В это время Петр Трофимович беседовал с Промотовым:
– - В университете предварительно окончили курс?
– - Да.
– - У меня, батенька, сын студентом был... Я вам вполне сочувствую, душевно сочувствую...
– - Т.е. чему же собственно?
– - спросил удивленно Промотов.
– - Т.е. как чему? Всему-с!.. Гм... вообще... как бы это выразиться?.. Вашему положению... и... идеям, стремлениям, -- откашливаясь и запинаясь, ответил Петр Трофимович.
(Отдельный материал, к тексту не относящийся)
/-- The range removed under NEXT_EXTENT after the fault at `block`: the record's entries inside it ask for new positions, the
others keep their blocks; then the FILLING buffer (R134, R150). A pack handed since the pop, or a tail built and not handed, keeps
its block, and so does every entry when no extent held the faulting block (DESIGN CHOICE, log entry 57). -/
def State.removed (block : Nat) (range : Option (Nat × Nat)) (s : State) : State :=
  let list := s.card.list.map fun e => if e.awaiting && !inRange range e.block then { e with awaiting := false } else e
  let asks := (list.filter (·.awaiting)).map fun e => Matter.replace e.source false (e.block == block)
  ((s.onCard fun c => { c with list }).onStore fun st => { st with matters := st.matters ++ asks }).fillingRemoved range

/-- A removal made: where its resumption has ended meanwhile, no entry of the record is re-placed, and an entry inside the range
keeps its block (DESIGN CHOICE, log entry 57). -/
def State.removalMade (block : Nat) (asked : Bool) (range : Option (Nat × Nat)) (s : State) : State :=
  if asked then s.removed block range else s.fillingRemoved range

/-- An entry re-placed under NEXT_EXTENT has got no position: it and every later entry of the record are settled as CLOSE settles
them, and the clip closes with reason CARD (R134). A tail that was entry 1 asks once more, as R135 has it written. -/
def State.unplaced (e : Entry) (first : Bool) (s : State) : State :=
  let later := (s.card.list.dropWhile fun o => o.source != e.source).filter (·.resumed)
  let a := (later.filter fun o => o.source.isPack).foldl (fun s o => s.discard o) s
  let again := first && e.source == .tail
  let b := a.onCard fun c => { c with list := c.list.map fun o => { o with awaiting := again && o.source == .tail } }
  let d := (b.onStore Store.dropReplaces).closeForCard .resumption
  if again then d.onStore fun st => { st with matters := st.matters ++ [.replace .tail true true] } else d

/-- The answer to a re-placement of an entry (R134, R135, R150). A tail that a CLOSE settles and that gets none is not written
(R135). -/
def State.replaced (e : Entry) (settled first : Bool) (answer : PosAnswer) (s : State) : State :=
  match answer with
  | .position block =>
    let a := s.onCard fun c => { c with list := c.list.map fun o =>
      if o.source = e.source then { o with block, awaiting := false } else o }
    match e.source with
    | .buf i => a.onWriter fun w => w.onBuf i fun b => { b with pos := some block }
    | .tail => (a.onWriter fun w => { w with tail := { w.tail with pos := block } }).onStore fun st =>
        st.mapSeg e.serial fun g => { g with tail := .pending block }
  | answer =>
    if settled then s.discard e
    else
      let d := s.unplaced e first
      if answer = .none then d.raiseFull else d
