/-- A refresh (R92): on a RUNNING or STOPPED exchange the count grows by two and is written even, the reserved bytes 0x104 to 0x107 are
written 0 (R193), the sections stand from 0x108 up to 0x400, and no other byte of host memory changes; otherwise nothing is written.
STATUS_REFRESH makes it when it is due and schedules the next 100 ms after it. STATUS_ACK empties the accrued flags and clears the
recentre status, makes a refresh that shows both, and then finishes the frame DONE with OK (R39, R93). The sections' bytes (11.2): each
field at its offset and width, little-endian, with the codes that 11.2 gives; every reserved byte 0; the whole 760 bytes. The fields
shown where nothing is open, pending or listed, and which charger fields are those of the newest evaluation, are the model's choices
(log entries 43, 64); the two safety timers shown as whole seconds of what they have counted are its inference (log entry 38). -/
def Obligations.StatusRefreshAndAck : Prop :=
  ((∀ (s : State) (c : AnchorCopy), s.xchg.anchor = some c → s.xchg.state.live = true → memWf s.xchg.mem = true →
    let t := s.refresh
    t.xchg.refreshCount = s.xchg.refreshCount + 2
    ∧ memNat t.xchg.mem (c.base + 0x100) 4 = (s.xchg.refreshCount + 2).toNat
    ∧ (∀ k, k < s.sections.length → memByte t.xchg.mem (c.base + 0x108 + k) = s.sections.getD k 0)
    ∧ memNat t.xchg.mem (c.base + 0x104) 4 = 0
    ∧ (∀ b, (b < c.base + 0x100 ∨ c.base + 0x108 + s.sections.length ≤ b) → memByte t.xchg.mem b = memByte s.xchg.mem b)
    ∧ t = { s with xchg := { s.xchg with mem := t.xchg.mem, refreshCount := t.xchg.refreshCount } })
  ∧ (∀ s : State, s.xchg.state.live = false → s.refresh = s)
  ∧ ∀ (a : Ambient) (s : State) (due : Time), s.supply.held = false → s.xchg.nextRefresh = some due →
    let u := s.arrive a
    (timeReached u.time due = true → exec (.statusRefresh a) s = .next
      (State.refresh { u with xchg := { u.xchg with nextRefresh := some (due + 100000) } }))
    ∧ (timeReached u.time due = false → exec (.statusRefresh a) s = .next u))
  ∧ (∀ (a : Ambient) (s : State), s.supply.held = false → s.frameBody .control = some .statusAck →
    let u := s.arrive a
    let v := State.refresh { u with path := { s.path with accrued := 0, recentred := false } }
    exec (.statusAck a) s = .next (v.finish .control .done .ok 0)
    ∧ v.path = { s.path with accrued := 0, recentred := false }
    ∧ (∀ c, s.xchg.anchor = some c → s.xchg.state.live = true → memWf u.xchg.mem = true →
        v.xchg.refreshCount = s.xchg.refreshCount + 2
        ∧ memNat v.xchg.mem (c.base + 0x140) 2 = 0 ∧ memByte v.xchg.mem (c.base + 0x123) = 0))
  -- the sections (11.2): offset from the start of the anchor, width, value
  ∧ (∀ s : State, s.store.table.length ≤ 16 →
    let x := s.xchg
    let m := s.motion
    let p := s.path
    let r := s.router
    let w := s.writer
    let k := s.card
    let st := s.store
    let c := s.charger
    let e := c.terms
    let u := s.supply
    let flag (b : Bool) : Nat := if b then 1 else 0
    let bits (b : Fin 4 → Bool) : Nat := flag (b 0) + 2 * flag (b 1) + 4 * flag (b 2) + 8 * flag (b 3)
    let left (d : Option Time) : Nat := match d with
      | some t => if timeReached s.time t then 0 else (t - s.time).toNat
      | none => 0
    let opened := st.table.find? fun g => g.phase == .opened
    let fields : List (Nat × Nat × Nat) :=
      [(0x108, 8, s.time.toNat), (0x110, 1, x.state.code), (0x111, 1, x.check.code), (0x112, 2, x.cause.toNat),
        (0x114, 4, x.depth), (0x118, 4, x.recErrors.toNat), (0x11C, 4, 0)]
      ++ [(0x120, 1, m.port.code), (0x121, 1, m.restarts), (0x122, 1, flag !m.armed), (0x123, 1, flag p.recentred),
        (0x124, 4, m.losses.toNat), (0x128, 4, m.samples.toNat), (0x12C, 4, m.gaps.toNat), (0x130, 4, m.clipped.toNat),
        (0x134, 4, m.shockPeak), (0x138, 8, m.shockTime.toNat), (0x140, 2, p.accrued.toNat), (0x142, 1, p.frames.length),
        (0x143, 1, 0), (0x144, 4, p.counter.toNat), (0x148, 4, p.overrun.toNat), (0x14C, 4, p.stray.toNat),
        (0x150, 4, p.unpublished.toNat), (0x154, 4, p.forced.toNat), (0x158, 8, 0)]
      ++ ((List.range 18).map fun i => (0x160 + 2 * i, 2, ((sinkOf i).map fun k => (r.routes.of k).toNat).getD 0))
      ++ ((List.finRange 4).flatMap fun n =>
        [(0x184 + 4 * n.val, 4, (r.lines.get n).suppressed.toNat), (0x194 + n.val, 1, flag (r.timers.get n).next.isSome),
          (0x198 + 4 * n.val, 4, left (r.timers.get n).next), (0x1C0 + n.val, 1, (w.bufs.get n).st.code),
          (0x1C4 + 4 * n.val, 4, (w.bufs.get n).fill)])
      ++ [(0x1A8, 1, bits fun n => (r.outs.get n).high), (0x1A9, 1, bits fun n => (r.outs.get n).hostSet),
        (0x1AA, 1, bits fun n => (r.outs.get n).hostClear), (0x1AB, 5, 0)]
      ++ [(0x1B0, 1, w.state.code), (0x1B1, 1, (w.clip.map fun f => f.streams.toNat).getD 0), (0x1B2, 1, flag w.gate),
        (0x1B3, 1, flag w.cutRequest), (0x1B4, 4, (w.clip.map fun f => f.number.toNat).getD 0),
        (0x1B8, 4, (opened.map fun g => g.serial.toNat).getD 0), (0x1BC, 2, (opened.map fun g => g.index).getD 0),
        (0x1BE, 1, w.queue.length), (0x1BF, 1, w.reason.code), (0x1D4, 4, w.placed.main.toNat), (0x1D8, 4, w.placed.proxy.toNat),
        (0x1DC, 4, w.placed.audio.toNat), (0x1E0, 4, w.placed.motion.toNat), (0x1E4, 4, w.placed.marker.toNat),
        (0x1E8, 4, w.placed.filler.toNat), (0x1EC, 4, w.chunksDropped.toNat), (0x1F0, 4, w.motionDropped.toNat),
        (0x1F4, 4, w.markersDropped.toNat)]
      ++ [(0x1F8, 1, k.state.code), (0x1F9, 1, flag k.attaching), (0x1FA, 1, k.attachResult.code),
        (0x1FB, 1, match k.raw with
          | some j => if j.isWrite then 2 else 1
          | none => 0), (0x1FC, 4, k.capacity), (0x218, 4, left k.grace), (0x21C, 4, k.accepted.toNat),
        (0x220, 4, k.writeErrors.toNat), (0x224, 4, k.timeouts.toNat), (0x228, 4, k.removals.toNat)]
      ++ ((List.range 3).flatMap fun i => match k.list[i]? with
        | some e => [(0x200 + 8 * i, 4, e.block), (0x204 + 8 * i, 2, e.count), (0x206 + 8 * i, 1, e.source.code), (0x207 + 8 * i, 1, 1)]
        | none => [(0x200 + 8 * i, 8, 0)])
      ++ [(0x22C, 1, st.pool.length), (0x22D, 1, (st.table.filter fun g => g.owner.isSome).length), (0x22E, 1, st.queue.length),
        (0x22F, 1, (st.waiting.map fun p => p.producer.bit).sum), (0x230, 4, st.freePacks),
        (0x234, 4, (st.pool.head?.map fun e => e.first).getD 0), (0x238, 4, (st.pool.head?.map fun e => e.count).getD 0),
        (0x23C, 4, st.lost.toNat), (0x240, 8, (st.protectUntil.map fun t => t.toNat).getD 0)]
      ++ ((List.range 16).flatMap fun i => match st.table[i]? with
        | some g => [(0x248 + 4 * i, 4, g.serial.toNat),
            (0x288 + i, 1, if g.owner.isSome then 2 else if g.phase = .complete then 1 else 0)]
        | none => [(0x248 + 4 * i, 4, 0), (0x288 + i, 1, 0)])
      ++ [(0x298, 24, 0)]
      ++ [(0x2B0, 2, c.meas.vbat.toNat), (0x2B2, 2, c.meas.ibat.toNat), (0x2B4, 2, c.meas.vin.toNat), (0x2B6, 2, c.meas.iin.toNat),
        (0x2B8, 2, c.meas.temp.toNat), (0x2BA, 2, c.meas.die.toNat), (0x2BC, 1, c.state.code),
        (0x2BD, 1, match c.state with
          | .paused r => r.code
          | .fault r => r.code
          | _ => 0), (0x2BE, 1, c.band.code), (0x2BF, 1, flag c.dieCap), (0x2C0, 2, c.iinLimit), (0x2C2, 2, e.lp), (0x2C4, 2, e.lc),
        (0x2C6, 2, e.lcard), (0x2C8, 2, c.droop), (0x2CA, 2, e.available), (0x2CC, 4, e.budget), (0x2D0, 2, e.phaseLimit),
        (0x2D2, 2, e.cap), (0x2D4, 2, if c.band = .warm then c.profile.vreg - 100 else c.profile.vreg), (0x2D6, 2, e.computed),
        (0x2D8, 2, c.driven), (0x2DA, 1, c.term), (0x2DB, 1, flag c.hold), (0x2DC, 1, flag c.hostPause), (0x2DD, 3, 0),
        (0x2E0, 4, c.prechargeUs / 1000000), (0x2E4, 4, c.fastUs / 1000000), (0x2E8, 8, 0)]
      ++ [(0x2F0, 1, flag u.inSw), (0x2F1, 1, flag u.batSw), (0x2F2, 1, u.mode.code), (0x2F3, 1, flag u.present),
        (0x2F4, 1, flag (u.present && u.inSw)), (0x2F5, 1, u.loadClass), (0x2F6, 1, flag u.lowBattery), (0x2F7, 1, u.lowRun),
        (0x2F8, 1, u.highRun), (0x2F9, 1, flag !u.shutArmed), (0x2FA, 1, u.deepRun), (0x2FB, 1, u.rearmRun),
        (0x2FC, 1, flag u.dieHot), (0x2FD, 1, u.power.code), (0x2FE, 1, flag u.hostPower), (0x2FF, 1, u.wake.code),
        (0x300, 4, u.switchFails.toNat), (0x304, 12, 0), (0x310, 240, 0)]
    s.sections.length = 760
    ∧ (fields.map fun f => f.2.1).sum = 760
    ∧ ∀ f ∈ fields, leNat ((s.sections.drop (f.1 - 0x108)).take f.2.1) = f.2.2 % 256 ^ f.2.1)
  -- the codes (11.2, R194)
  ∧ (∀ (n : Nat) (p : PauseReason) (r : FaultReason),
      [ChState.absent, .qualify n, .precharge, .fast, .taper, .full, .paused p, .fault r].map ChState.code = [0, 1, 2, 3, 4, 5, 6, 7])
    ∧ [XState.off, .running, .anchorBad, .stopped].map XState.code = [0, 1, 2, 3]
    ∧ [AnchorCheck.none, .zeroAddress, .readError, .version, .laneAddress, .form, .warpSlots, .reportEntries, .faultArea].map
        AnchorCheck.code = [0, 1, 2, 3, 4, 5, 6, 7, 8]
    ∧ [PortState.off, .starting, .running, .lost, .failed].map PortState.code = [0, 1, 2, 3, 4]
    ∧ [WriterState.idle, .opened, .closing].map WriterState.code = [0, 1, 2]
    ∧ [BufState.empty, .filling, .queued, .writing].map BufState.code = [0, 1, 2, 3]
    ∧ [CloseReason.none, .host, .closeSink, .lowBattery, .dieHot, .storageFull, .card].map CloseReason.code = [0, 1, 2, 3, 4, 5, 6]
    ∧ [CardState.absent, .present, .ready, .writing, .busy, .failed].map CardState.code = [0, 1, 2, 3, 4, 5]
    ∧ [AttachResult.none, .ok, .noAnswer, .unusable, .removed].map AttachResult.code = [0, 1, 2, 3, 4]
    ∧ [Source.buf 0, .buf 1, .buf 2, .buf 3, .tail].map Source.code = [0, 1, 2, 3, 4]
    ∧ [Producer.segment, .incident, .level, .clip, .charger].map Producer.bit = [1, 2, 4, 8, 16]
    ∧ [ThermalBand.cold, .cool, .normal, .warm, .hot].map ThermalBand.code = [0, 1, 2, 3, 4]
    ∧ [PauseReason.host, .path, .dieHot, .hot, .cold, .budget].map PauseReason.code = [0, 1, 2, 3, 4, 5]
    ∧ [FaultReason.timer, .overvolt, .thermistor].map FaultReason.code = [0, 1, 2]
    ∧ [PathMode.normal, .inputSuspend, .batteryIsolate].map PathMode.code = [0, 1, 2]
    ∧ [PowerState.active, .parked, .sleep].map PowerState.code = [0, 1, 2]
    ∧ [WakeReason.none, .button, .inputAttach, .shock, .timer, .routed].map WakeReason.code = [0, 1, 2, 3, 4, 5]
– - Да почему же вы знаете мои идеи и стремления? Быть может, у меня их вовсе и нет?
– - Э, батенька!
Петр Трофимович многозначительно подмигнул глазом:
– - Я сам -- с усам... хе-хе-хе!..
Глафира Ивановна говорила с дамами.
– - Если бы мой Захар чем-нибудь занялся, я была бы вполне счастлива...
– - Позвольте, почему же Захар Петрович не поступит в земские начальники?
– - удивленно спросил Петр Трофимович, оставляя Промотова и переходя к дамам, -- прекрасное место, общественное положение и все, что хотите... Да у нас все отставные военные идут в земские начальники...
– - Конечно, мог бы при желании... Да ведь палец о палец не ударит, чтобы получить место; он все ждет, когда к нему придут и скажут: пожалуйте, Захар Петрович, для вас приготовлено место.
– - Что ты там? Опять -- жалобы?
– - недовольно откликнулся Захар Петрович.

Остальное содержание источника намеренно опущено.